*WORK TO BE COMPLETED:* Of the lines below, copy those that hold the word "checker".

*DATASET CONTENT:*
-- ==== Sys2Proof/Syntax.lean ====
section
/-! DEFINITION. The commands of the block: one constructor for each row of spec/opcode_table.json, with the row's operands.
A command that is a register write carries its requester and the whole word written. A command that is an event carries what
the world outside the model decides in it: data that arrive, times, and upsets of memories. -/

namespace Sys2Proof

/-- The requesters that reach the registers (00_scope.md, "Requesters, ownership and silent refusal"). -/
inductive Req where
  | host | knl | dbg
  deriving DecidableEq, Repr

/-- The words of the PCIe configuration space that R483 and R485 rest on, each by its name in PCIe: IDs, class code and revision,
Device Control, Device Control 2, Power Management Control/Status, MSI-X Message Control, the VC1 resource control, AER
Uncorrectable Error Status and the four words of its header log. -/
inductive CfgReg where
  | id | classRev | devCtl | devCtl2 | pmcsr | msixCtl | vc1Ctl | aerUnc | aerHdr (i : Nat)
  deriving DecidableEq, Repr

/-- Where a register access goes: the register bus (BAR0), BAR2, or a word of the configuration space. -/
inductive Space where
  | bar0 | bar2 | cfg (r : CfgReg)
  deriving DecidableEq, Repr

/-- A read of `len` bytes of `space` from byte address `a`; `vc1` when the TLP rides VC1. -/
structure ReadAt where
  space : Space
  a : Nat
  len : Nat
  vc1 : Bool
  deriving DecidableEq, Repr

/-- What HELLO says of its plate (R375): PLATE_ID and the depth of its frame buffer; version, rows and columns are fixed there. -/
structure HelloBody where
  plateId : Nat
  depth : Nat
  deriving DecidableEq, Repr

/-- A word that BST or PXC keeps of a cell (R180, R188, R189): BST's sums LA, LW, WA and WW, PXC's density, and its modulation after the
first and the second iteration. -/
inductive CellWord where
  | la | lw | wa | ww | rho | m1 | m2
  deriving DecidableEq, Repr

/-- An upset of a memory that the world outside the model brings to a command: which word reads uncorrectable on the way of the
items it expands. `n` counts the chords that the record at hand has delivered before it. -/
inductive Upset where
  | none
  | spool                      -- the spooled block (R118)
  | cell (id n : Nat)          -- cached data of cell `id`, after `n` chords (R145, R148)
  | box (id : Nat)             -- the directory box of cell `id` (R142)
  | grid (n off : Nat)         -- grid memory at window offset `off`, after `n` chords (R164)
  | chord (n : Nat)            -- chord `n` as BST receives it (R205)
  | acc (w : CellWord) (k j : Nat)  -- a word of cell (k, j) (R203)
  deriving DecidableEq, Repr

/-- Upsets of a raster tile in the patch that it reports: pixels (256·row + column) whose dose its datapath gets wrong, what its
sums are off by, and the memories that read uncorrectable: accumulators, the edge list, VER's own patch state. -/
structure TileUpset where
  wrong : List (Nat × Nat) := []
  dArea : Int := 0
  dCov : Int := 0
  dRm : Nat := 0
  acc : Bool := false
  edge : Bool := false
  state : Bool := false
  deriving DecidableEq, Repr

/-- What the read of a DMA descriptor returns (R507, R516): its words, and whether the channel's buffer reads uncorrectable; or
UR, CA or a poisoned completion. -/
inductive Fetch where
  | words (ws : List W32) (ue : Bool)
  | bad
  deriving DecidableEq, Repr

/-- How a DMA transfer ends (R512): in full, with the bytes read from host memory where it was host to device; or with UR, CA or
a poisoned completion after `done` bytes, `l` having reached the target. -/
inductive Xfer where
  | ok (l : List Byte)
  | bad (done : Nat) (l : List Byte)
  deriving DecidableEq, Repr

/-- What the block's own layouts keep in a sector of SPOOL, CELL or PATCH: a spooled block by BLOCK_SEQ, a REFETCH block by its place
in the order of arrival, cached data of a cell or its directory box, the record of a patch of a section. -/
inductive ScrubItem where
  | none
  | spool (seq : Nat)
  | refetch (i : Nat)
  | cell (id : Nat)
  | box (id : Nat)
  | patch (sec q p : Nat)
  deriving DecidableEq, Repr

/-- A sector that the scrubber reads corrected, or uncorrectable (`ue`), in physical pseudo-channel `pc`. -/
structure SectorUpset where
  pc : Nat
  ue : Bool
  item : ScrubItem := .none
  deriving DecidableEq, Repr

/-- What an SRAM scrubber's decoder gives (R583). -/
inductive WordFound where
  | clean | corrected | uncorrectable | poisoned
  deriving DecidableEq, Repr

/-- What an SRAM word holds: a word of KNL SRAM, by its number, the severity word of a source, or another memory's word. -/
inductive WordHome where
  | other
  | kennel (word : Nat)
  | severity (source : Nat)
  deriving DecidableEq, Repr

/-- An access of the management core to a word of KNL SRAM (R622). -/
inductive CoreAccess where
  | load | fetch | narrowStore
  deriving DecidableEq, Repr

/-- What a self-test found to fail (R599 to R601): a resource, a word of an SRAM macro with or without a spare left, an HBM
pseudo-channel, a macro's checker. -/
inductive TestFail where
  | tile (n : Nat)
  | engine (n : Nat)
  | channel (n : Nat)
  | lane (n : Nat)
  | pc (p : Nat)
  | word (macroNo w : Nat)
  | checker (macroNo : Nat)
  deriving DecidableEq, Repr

*FINISHED EXERCISE:*
pseudo-channel, a macro's checker. -/
  | checker (macroNo : Nat)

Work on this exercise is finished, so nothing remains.